Leaving Hurricane Electric
This is the part of the story where things get really sad, where Hurricane Electric moves from becoming a respected local partner to one of those companies like AOL that make it very difficult to escape their clutches. Once we had our new cloud server up and running, we reached out to Hurricane Electric to shut down our service. First, Hurricane told us that we needed to send them written notice on company letterhead along with why we were leaving. Next, they told us that we've been under an automatically renewing annual contract and we wouldn't be able to cancel our agreement until Q2 of next year.
Since 2006, we've made consistent monthly payments for our dedicated server. We have been a consistent, no-hassle revenue stream. But now, like AOL's dial-up service, our needs and the terms of our agreement have become hopelessly outdated. And yet, within the halls of Hurricane Electric's accounting and customer service groups, they would rather cling tightly to a few more months of revenue than create a positive customer experience.

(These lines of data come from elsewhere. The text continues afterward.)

/-- Major 0x02 (R161). -/
def decScalarImm (f : Fields) : Dec Instr := do
  let fn := f.func.toNat
  chk 2 (decide (fn ≤ 0x0A ∧ fn ≠ 3 ∨ fn = 0x12))
  noLa f
  let g ← decGuard f.guard
  let d ← optF 5 (decS f.dest)
  if fn = 0x12 then do
    zeroF 6 f.a
    .ok (.sLi { g, d, imm := f.imm })
  else do
    let a ← optF 6 (decSSrc f.a)
    let o : SImm := { g, d, a, imm := f.imm }
    match fn with
    | 0x00 => .ok (.sAddImm o)
    | 0x01 => .ok (.sSubImm o)
    | 0x02 => .ok (.sMulImm o)
    | 0x04 => .ok (.sAndImm o)
    | 0x05 => .ok (.sOrImm o)
    | 0x06 => .ok (.sXorImm o)
    | 0x07 => .ok (.sAndnImm o)
    | 0x08 => .ok (.sShlImm o)
    | 0x09 => .ok (.sShrImm o)
    | _ => .ok (.sSraImm o)

/-- Major 0x03 (R162). -/
def decScalarMem (f : Fields) : Dec Instr := do
  let fn := f.func.toNat
  chk 2 (decide (fn ≤ 6 ∨ 8 ≤ fn ∧ fn ≤ 0x0B))
  let g ← decGuard f.guard
  let d ← optF 5 (decS f.dest)
  let cap ← optF 6 (decC f.a)
  let idx ← optF 7 (decSIdx f.b)
  let ord ← optF 9 (decOrd (f.mod.extractLsb' 4 6))
  zeroF 9 f.lo4
  let scale := f.mod.extractLsb' 10 2
  if fn ≤ 6 then do
    chk 9 ord.load
    let w : SLdW := match fn with | 0 => .n8 | 1 => .n16 | 2 => .n32 | 3 => .n64 | 4 => .i8 | 5 => .i16 | _ => .i32
    .ok (.sLd { g, la := f.la, d, cap, idx, disp := f.c, scale, ord, w })
  else do
    chk 9 ord.store
    .ok (.sSt { g, la := f.la, d, cap, idx, disp := f.c, scale, ord, w := decMW fn })

/-- Major 0x04 (R163, R164). [log 14: DEDUCED] -/
def decControl (f : Fields) : Dec Instr := do
  let fn := f.func.toNat
  chk 2 (decide (fn ≤ 0x0C))
  noLa f
  let g ← decGuard f.guard
  let target := f.target
  let noReconv : Dec Unit := zeroF 6 f.reconv
  let rest : Dec Unit := do zeroF 7 f.b; zeroF 8 f.c; zeroF 9 f.mod
  match fn with
  | 0x00 => do zeroF 5 f.dest; noReconv; .ok (.br { g, target })
  | 0x01 => do let c ← optF 5 (decS f.dest); noReconv; .ok (.brc { g, c, target })
  | 0x02 => do let c ← optF 5 (decP f.dest); .ok (.brv { g, c, reconv := f.reconv, target })
  | 0x03 => do let c ← optF 5 (decP f.dest); noReconv; .ok (.breakv { g, c, target })
  | 0x04 => do let c ← optF 5 (decS f.dest); noReconv; .ok (.call { g, c, target })
  | 0x05 => do zeroF 5 f.dest; let a ← optF 6 (decS f.a); rest; .ok (.ret { g, a })
  | 0x06 => do zeroF 5 f.dest; let a ← optF 6 (decS f.a); rest; .ok (.jmp { g, a })
  | 0x07 => do let c ← optF 5 (decS f.dest); noReconv; .ok (.loop { g, c, target })
  | 0x08 => do zeroF 5 f.dest; zeroF 6 f.a; rest; .ok (.exit { g })
  | 0x09 => do zeroF 5 f.dest; zeroF 6 f.a; rest; .ok (.yield { g })
  | 0x0A => do zeroF 5 f.dest; zeroF 6 f.a; rest; .ok (.safept { g })
  | 0x0B => do
    zeroF 5 f.dest
    zeroF 6 f.a
    zeroF 9 (f.imm.extractLsb' 24 4)
    .ok (.waitcnt { g, m := f.imm.extractLsb' 0 6, s := f.imm.extractLsb' 6 6, a := f.imm.extractLsb' 12 6,
                    b := f.imm.extractLsb' 18 6 })
  | _ => do zeroF 5 f.dest; zeroF 6 f.a; rest; .ok (.nop { g })

/-- Major 0x05 (R166 to R168). -/
def decPred (f : Fields) : Dec Instr := do
  let fn := f.func.toNat
  chk 2 (decide (fn ≤ 0x0C))
  noLa f
  let g ← decGuard f.guard
  let rest : Dec Unit := do zeroF 8 f.c; zeroF 9 f.mod
  if fn ≤ 3 then do
    let d ← optF 5 (decP f.dest)
    let a ← optF 6 (decP f.a)
    let b ← optF 7 (decP f.b)
    rest
    let o : PBin := { g, d, a, b }
    match fn with
    | 0 => .ok (.pAnd o)
    | 1 => .ok (.pOr o)
    | 2 => .ok (.pXor o)
    | _ => .ok (.pAndn o)
  else if fn ≤ 5 then do
    let d ← optF 5 (decP f.dest)
    let a ← optF 6 (decP f.a)
    zeroF 7 f.b
    rest
    if fn = 4 then .ok (.pNot { g, d, a }) else .ok (.pMov { g, d, a })
  else if fn ≤ 9 then do
    let d ← optF 5 (decS f.dest)
    let a ← optF 6 (decP f.a)
    zeroF 7 f.b
    rest
    let o : PRed := { g, d, a }
    match fn with
    | 6 => .ok (.pAny o)
    | 7 => .ok (.pAll o)
    | 8 => .ok (.pCnt o)
    | _ => .ok (.pFirst o)
  else if fn = 0x0A then do
    let d ← optF 5 (decP f.dest)
    let a ← optF 6 (decV f.a)
    zeroF 7 f.b
    rest
    .ok (.pFromv { g, d, a })
  else if fn = 0x0B then do
    let d ← optF 5 (decV f.dest)
    let a ← optF 6 (decP f.a)
    zeroF 7 f.b
    rest
    .ok (.pTov { g, d, a })
  else do
    let d ← optF 5 (decS f.dest)
    let a ← optF 6 (decS f.a)
    zeroF 7 f.b
    rest
    .ok (.pAct { g, d, a })

/-- Major 0x06 in one word (R169 to R173). -/
def decSystem (f : Fields) : Dec Instr := do
  let fn := f.func.toNat
  chk 2 (decide (fn ≤ 4 ∨ fn = 6))
  noLa f
  let g ← decGuard f.guard
  match fn with
  | 0 => do
    zeroF 5 f.dest; zeroF 6 f.a; zeroF 9 (f.imm.extractLsb' 16 12)
    .ok (.trap { g, code := f.imm.extractLsb' 0 16 })
  | 4 => do
    zeroF 5 f.dest; zeroF 6 f.a; zeroF 9 (f.imm.extractLsb' 16 12)
    .ok (.brk { g, code := f.imm.extractLsb' 0 16 })
  | 2 => do
    let r ← optF 5 (decS f.dest)
    zeroF 6 f.a; zeroF 9 (f.imm.extractLsb' 12 16)
    let csr ← optF 9 (decCsr f.mod)
    .ok (.csrr { g, r, csr })
  | 3 => do
    zeroF 5 f.dest
    let r ← optF 6 (decS f.a)
    zeroF 9 (f.imm.extractLsb' 12 16)
    let csr ← optF 9 (decCsr f.mod)
    .ok (.csrw { g, r, csr })
  | 1 => do zeroF 5 f.dest; zeroF 6 f.a; zeroF 7 f.b; zeroF 8 f.c; zeroF 9 f.mod; .ok (.eret { g })
  | _ => do zeroF 5 f.dest; zeroF 6 f.a; zeroF 7 f.b; zeroF 8 f.c; zeroF 9 f.mod; .ok (.sigRst { g })

/-- Major 0x07 (R174, R175). -/
def decResource (f : Fields) : Dec Instr := do
  let fn := f.func.toNat
  chk 2 (decide (fn ≤ 3))
  noLa f
  let g ← decGuard f.guard
  match fn with
  | 0 => do zeroF 5 f.dest; zeroF 6 f.a; .ok (.grow { g, n := f.imm })
  | 1 => do zeroF 5 f.dest; zeroF 6 f.a; .ok (.shrink { g, n := f.imm })
  | 2 => do
    let d ← optF 5 (decS f.dest)
    let a ← optF 6 (decS f.a)
    let b ← optF 7 (decS f.b)
    zeroF 8 f.c; zeroF 9 f.mod
    .ok (.rolesw { g, d, a, b })
  | _ => do
    let d ← optF 5 (decS f.dest)
    zeroF 6 f.a
    .ok (.allot { g, d, n := f.imm })

/-- The types of a vector integer function: `v.pack` has widths 4 to 32, `v.unpk` 8 to 64 (R181). -/
def vintTyOk (fn : Nat) (t : IType) : Bool :=
  if fn = 0x16 then t != .i64 && t != .n64 else if fn = 0x17 then t != .i4 else true

/-- Major 0x08 (R179 to R181). -/
def decVInt (f : Fields) : Dec Instr := do
  let fn := f.func.toNat
  chk 2 (decide (fn ≤ 0x19))
  noLa f
  let g ← decGuard f.guard
  if fn = 0x13 then do
    let d ← optF 5 (decVDest f.dest)
    let a ← optF 6 (decVASrc f.a)
    let b ← optF 7 (decVSrc f.b)
    zeroF 8 f.c
    let ty ← optF 9 (decITy f.ty)
    zeroF 9 f.rm
    let c ← optF 9 (decCond f.lo4)
    chk 9 c.int
    .ok (.vCmp { g, d, a, b, ty, c })
  else do
    let d ← optF 5 (decV f.dest)
    if fn = 0x15 then do
      let a ← optF 6 (decVSrc f.a)
      zeroF 7 f.b; zeroF 8 f.c
      let ty ← optF 9 (decITy f.ty)
      zeroF 9 (f.mod.extractLsb' 0 7)
      .ok (.vMov { g, d, a, ty })
    else do
      let a ← optF 6 (decVASrc f.a)
      if fn = 0x10 ∨ fn = 0x11 ∨ fn = 0x12 then do
        zeroF 7 f.b; zeroF 8 f.c
        let ty ← optF 9 (decITy f.ty)
        zeroF 9 (f.mod.extractLsb' 0 7)
        let o : VUn := { g, d, a, ty }
        match fn with
        | 0x10 => .ok (.vAbs o)
        | 0x11 => .ok (.vClz o)
        | _ => .ok (.vPopc o)
      else do
        let b ← optF 7 (decVSrc f.b)
        if fn = 0x14 then do
          let c ← optF 8 (decSelSrc f.c)
          let ty ← optF 9 (decITy f.ty)
          zeroF 9 (f.mod.extractLsb' 0 7)
          .ok (.vSel { g, d, a, b, c, ty })
        else if fn = 0x04 ∨ fn = 0x19 then do
          let c ← optF 8 (decVSrc f.c)
          let ty ← optF 9 (decITy f.ty)
          zeroF 9 (f.mod.extractLsb' 0 7)
          if fn = 0x04 then .ok (.vMad { g, d, a, b, c, ty }) else .ok (.vIns { g, d, a, b, c, ty })
        else do
          zeroF 8 f.c
          let ty ← optF 9 (decITy f.ty)
          chk 9 (vintTyOk fn ty)
          zeroF 9 (f.mod.extractLsb' 0 7)
          let o : VBin := { g, d, a, b, ty }
          match fn with
          | 0x00 => .ok (.vAdd o)
          | 0x01 => .ok (.vSub o)
          | 0x02 => .ok (.vMul o)
          | 0x03 => .ok (.vMulh o)
          | 0x05 => .ok (.vAdds o)
          | 0x06 => .ok (.vSubs o)
          | 0x07 => .ok (.vAnd o)
          | 0x08 => .ok (.vOr o)
          | 0x09 => .ok (.vXor o)
          | 0x0A => .ok (.vAndn o)
          | 0x0B => .ok (.vShl o)
          | 0x0C => .ok (.vShr o)
          | 0x0D => .ok (.vSra o)
          | 0x0E => .ok (.vMin o)
          | 0x0F => .ok (.vMax o)
          | 0x16 => .ok (.vPack o)
          | 0x17 => .ok (.vUnpk o)
          | _ => .ok (.vExt o)
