-- ==== Sys2Proof/Machine/Ops.lean ====
section
/-!
DEFINITION. Sys2Proof/Machine/Ops.lean: the named operations over the state: units and registers, memory with its tags and
poison (R94, R370), translation (R84 to R90, R366), turnstile arrivals (R204, R372), reports (R360, R378), fusion of
fragments (R39 to R47), taking a trap and returning from one (R169, R343 to R349), and the issue of one instruction by
one fragment (R35, R48 to R52, R140, R172, R338 to R342), which every team meaning goes through.
-/

namespace Sys2Proof.Machine

/-- The result type of every meaning. -/
abbrev Res := Host.Outcome State Fault Refusal

/-! ### Units -/

def State.core (s : State) (k : Nat) : Core := AMap.get Core.init s.cores k
def State.setCore (s : State) (k : Nat) (c : Core) : State := { s with cores := AMap.set Core.init s.cores k c }
def State.modCore (s : State) (k : Nat) (f : Core → Core) : State := s.setCore k (f (s.core k))
def State.cluster (s : State) (k : Nat) : Cluster := AMap.get Cluster.init s.clusters k
def State.modCluster (s : State) (k : Nat) (f : Cluster → Cluster) : State :=
  { s with clusters := AMap.set Cluster.init s.clusters k (f (s.cluster k)) }
def State.channel (s : State) (k : Nat) : Channel := AMap.get Channel.init s.channels k
def State.modChannel (s : State) (k : Nat) (f : Channel → Channel) : State :=
  { s with channels := AMap.set Channel.init s.channels k (f (s.channel k)) }
def State.stackCore (s : State) (k : Nat) : StackCore := AMap.get StackCore.init s.stackCores k
def State.modStackCore (s : State) (k : Nat) (f : StackCore → StackCore) : State :=
  { s with stackCores := AMap.set StackCore.init s.stackCores k (f (s.stackCore k)) }
def State.slot (s : State) (k : Nat) : QueueSlot := AMap.get QueueSlot.init s.slots k
def State.modSlot (s : State) (k : Nat) (f : QueueSlot → QueueSlot) : State :=
  { s with slots := AMap.set QueueSlot.init s.slots k (f (s.slot k)) }
def State.iface (s : State) (k : Nat) : Iface := AMap.get Iface.init s.ifaces k
def State.modIface (s : State) (k : Nat) (f : Iface → Iface) : State :=
  { s with ifaces := AMap.set Iface.init s.ifaces k (f (s.iface k)) }
def State.space (s : State) (k : Nat) : Space := AMap.get Space.init s.spaces k
def State.modSpace (s : State) (k : Nat) (f : Space → Space) : State :=
  { s with spaces := AMap.set Space.init s.spaces k (f (s.space k)) }
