/-! ### Write paths (R102, R108, R109) -/

/-- The cores that share the L1 and the write path of core k: the four of its cluster when they are fused (R102, R108). -/
def State.gang (s : State) (k : Nat) : List Nat :=
  match s.block k with
  | some b => if b.fused then upto (k / 4 * 4) 4 else [k]
  | none => [k]
/-- The entries of the write path that core k sees, with their cores, in the order in which they entered it (R109). -/
def State.pathOf (s : State) (k : Nat) : List (Nat × StReq) :=
  ((s.gang k).flatMap fun j => (s.core j).path.map fun r => (j, r)).foldl
    (fun l x => insertBy (fun y : Nat × StReq => y.2.entry) x l) []
/-- An entry into the write path of a core (R108). -/
def State.pushPath (s : State) (k : Nat) (r : StReq) : State :=
  let (n, s) := s.nextSeq
  s.modCore k fun c => { c with path := c.path ++ [{ r with entry := n }] }
/-- What names a live block wherever it stands (R20). -/
def Block.key (b : Block) : Nat := 512 * b.vi + b.name
/-- A load of order number `seq` has taken its bytes from the write path: other teams' entries there are in the cumulative set of
its team's later releases (R111). -/
def State.readBy (s : State) (k t seq : Nat) (l : Loc) (n : Nat) : State :=
  let key := (s.block k).elim 0 Block.key
  (s.gang k).foldl (fun s j =>
    if (s.core j).path.any (fun r => r.loc.meets r.bytes.length l n) then
      s.modCore j fun c =>
        let mark : StReq → StReq := fun r => if r.loc.meets r.bytes.length l n then { r with readers := (key, t, seq) :: r.readers } else r
        { c with path := c.path.map mark }
    else s) s

/-! ### Owned rows (R113) -/

/-- The rows that a run holds contain a physical address (R113). -/
def Run.owns (ch : Nat) (r : Run) (pa : Nat) : Bool :=
  r.active && channelOf pa == ch && bits pa 20 16 == r.cmd.rowBase + r.row && bit r.cmd.units (bits pa 15 5 / 2)
/-- Some bank unit owns the row of an address. -/
def State.rowOwned (s : State) (pa : Nat) : Bool :=
  !isHost pa && (s.channel (channelOf pa)).runs.any fun r => r.owns (channelOf pa) pa

/-! ### Subarrays (R116, R282) -/

/-- Bytes of a subarray: 256 rows of 128 bytes (R273). -/
def subBytes : Nat := 32768
/-- The subarrays of a scratchpad range. -/
def subsOf (off n : Nat) : List Nat := upto (off / subBytes) ((off + n - 1) / subBytes + 1 - off / subBytes)
/-- An operation uses a subarray. -/
def ArrOp.uses (op : ArrOp) (sub : Nat) : Bool := op.sub == sub || op.sub2 == sub
/-- All operations that have not ended. -/
def Block.arrOps (b : Block) : List ArrOp := b.subs.flatMap fun q => q.2
/-- A subarray runs an operation, or one with a lower order number waits for it (R116, R282). -/
def Block.subHeld (b : Block) (sub seq : Nat) : Bool :=
  b.arrOps.any fun op => op.uses sub && (op.started || decide (op.seq < seq))
/-- A range of core k's scratchpad has bytes in a subarray. -/
def Loc.inSub (l : Loc) (k sub n : Nat) : Bool :=
  match l with
  | .sp j o => j == k && (subsOf o n).contains sub
  | .pa _ => false
/-- An ordinary access of order number below `seq` has reached a subarray and has still to be served: a load that has not read, the
store at the head of a buffer, or an atomic (R116, R282). Its lines were present when it issued (R100). [log 32: DEDUCED] -/
def Core.reached (c : Core) (k sub seq : Nat) : Bool :=
  match c.block with
  | none => false
  | some b =>
    (b.teams.any fun x => (x.2.pend.any fun p => decide (p.seq < seq) && match p.kind with
        | .load lanes n _ _ _ _ _ _ none => lanes.any fun a => a.loc.inSub k sub n
        | _ => false)
      || match x.2.stb with
        | r :: _ => r.rel.isNone && r.atom.isNone && decide (r.seq < seq) && r.loc.inSub k sub r.bytes.length
        | [] => false)
    || c.path.any fun r => decide (r.seq < seq) && r.loc.inSub k sub r.bytes.length
/-- An access of order number `seq` to a range of core k's scratchpad waits for its subarray: for an operation, or for an access that
reached it earlier (R116, R282). -/
def State.subWaits (s : State) (k off n seq : Nat) : Bool :=
  (subsOf off n).any fun u => ((s.block k).any fun b => b.subHeld u seq) || (s.core k).reached k u seq

/-! ### Releases and fences (R111, R112, R284, R417) -/

/-- Cluster scope or wider (R417). -/
def scopeWide : Scope → Bool
  | .clu | .stk | .dev | .fab => true
  | _ => false

/-- The cluster of a core. -/
def clusterOf (k : Nat) : Nat := k / 4
/-- Does the scope, taken at a core, contain a home slice (R107)? -/
def scopeHome (sc : Scope) (k home : Nat) : Bool :=
  match sc with
  | .clu => home == clusterOf k
  | .stk => home / 8 == clusterOf k / 8
  | .dev | .fab => true
  | _ => false

/-- Every set operation of the team before `seq` whose home the scope contains has been accepted there (R111). -/
def State.setsAccepted (s : State) (k t seq : Nat) (sc : Scope) : Bool :=
  (upto 0 Config.clusters).all fun h =>
    !scopeHome sc k h || (s.cluster h).setq.all fun o => !(o.core == k && o.team == t && decide (o.seq < seq))

/-- Every macro operation of the team before `seq` has ended (R284). -/
def Block.arraysEnded (b : Block) (t seq : Nat) : Bool :=
  b.subs.all fun q => q.2.all fun o => !(o.team == t && decide (o.seq < seq))

/-- Is a byte range of a request in the region that bank or array scope names (R417)? -/
def inRegion (sc : Scope) (region : Loc) (r : StReq) : Bool :=
  match sc, region, r.loc with
  | .bank, .pa a, .pa x => channelOf a == channelOf x
  | .arr, .sp k o, .sp j x => k == j && o / 32768 == x / 32768
  | _, _, _ => false

/-- No load of the team issued before `seq` has still to read (R112). -/
def loadsDone (tm : Team) (seq : Nat) : Bool :=
  tm.pend.all fun p => !(decide (p.seq < seq) && match p.kind with
    | .load _ _ _ _ _ _ _ _ none => true
    | _ => false)
/-- The bank commands of the team before `seq` to the channel of an address have been accepted by its controller (R417). -/
def Team.cmdsAccepted (tm : Team) (seq : Nat) (region : Loc) : Bool :=
  match region with
  | .pa a => tm.cmds.all fun q => !(q.ch == channelOf a && decide (q.seq < seq))
  | .sp _ _ => true
/-- An entry of the write path precedes the release of order number `seq` in the program order of team t of core k's block, or a load of
the team before it has read the entry's value (R111). -/
def inSet (k key t seq : Nat) (x : Nat × StReq) : Bool :=
  (x.1 == k && x.2.team == t && decide (x.2.seq < seq)) || x.2.readers.any fun q => q.1 == key && q.2.1 == t && decide (q.2.2 < seq)

/-- The cumulative set of a release that the team started at order number `seq` is performed at its scope (R108, R111, R417); a load that has
not read is not in it (R111). `region` is the address that bank or array scope names. [log 25: DEDUCED] -/
def State.released (s : State) (k t seq : Nat) (sc : Scope) (region : Loc) : Bool :=
  match s.block k, s.team k t with
  | some b, some tm =>
    let mine := tm.stb.filter fun r => decide (r.seq < seq)
    let path := s.pathOf k
    let set_ := path.filter (inSet k b.key t seq)
    b.arraysEnded t seq &&
    match sc with
    | .lane | .team => true
    | .blk => mine.isEmpty && set_.all fun x => match x.2.loc with
        | .sp _ _ => false
        | .pa _ => true
    | .bank => tm.cmdsAccepted seq region && (mine ++ set_.map fun x => x.2).all fun r => !inRegion sc region r
    | .arr => (mine ++ set_.map fun x => x.2).all fun r => !inRegion sc region r
    | _ => mine.isEmpty && set_.isEmpty && path.all (fun x => decide (seq ≤ x.2.entry))
        && s.setsAccepted k t seq sc
  | _, _ => true

/-- An acquire with no address (R101, R104, R110): the L1 is invalidated, and at cluster scope or wider the slice's
host-memory sectors are dropped. A stack core has no L1 (R296). -/
def Ctx.acquire (c : Ctx) (sc : Scope) (s : State) : State :=
  let s := if c.tm.lifted then s else s.dropL1 c.k
  if scopeWide sc then s.modCluster (clusterOf c.k) fun q => { q with hostl2 := [] } else s

/-- The order number that a parked release keeps: the one of its first attempt. -/
def Ctx.mark (c : Ctx) (s : State) : Nat × State :=
  match c.f.hold with
  | .poll n => (n, s)
  | _ => s.nextSeq

/-- Park until a release is performed, then go on. -/
def Ctx.afterRelease (c : Ctx) (s : State) (sc : Scope) (region : Loc) (go : Nat → State → Act) : Act :=
  let (m, s) := c.mark s
  if s.released c.k c.t m sc region then go m s else .park (.poll m) s

end Sys2Proof.Machine
end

Somehow, all of that historical value that we represented to them is no match for a couple of months payment. In short, they do not connect this portion of their business with reputation and positive word of mouth.
Where we could have dissolved the relationship with a simple "their service offering ceased to match our needs," we moved into a "their service offering may have been acceptable at one time, but even if they were an okay match for your requirements today, I would not do business with them." In the same way that I would never give AOL my credit card information -- anyone who has ever tried to disconnect from them knows how difficult they make that transaction.
Auto-renew contracts can be a convenience to customers, but too often auto-renew is used like a club, hammering the customer with a commitment that doesn't match their needs. Because it's employed in scams and borderline scams by businesses that look to surreptitiously trap customers in leech-like transactions, businesses should be hyper-vigilant around the use of this tool. When your business becomes knowingly collecting funds well past the useful life of the contracted service, you've entered the land of scam. Let's apply a new term, scamification, to our lexicon.
As marketers, it's particularly frustrating to see this kind of behavior from a business. When you think about all of the battles that you have to go through, justifying budgets in order to attract and win customers or to build reputation, only to watch all of those efforts flipped on their head when other parts of the business act aggressively to piss off the customer, it makes you crazy. Radio and print ads? Wasted. Those billboards? Pointless. When you compare the cost of what you might spend to publish a case study or a customer testimonial, then compare that to the negative word of mouth created by an angry customer -- or attempting to be former customer -- and yet, they don't get it.
After all is said and done, I would not do business with Hurricane Electric again. I would not recommend them to you either. While I would not put them in the same category as those scam businesses that trick you into an online transaction, then leech off of your credit card while you try to find a way to cancel their service, their business behaviors are such that it certainly reminded me of that type of business. Caveat Emptor.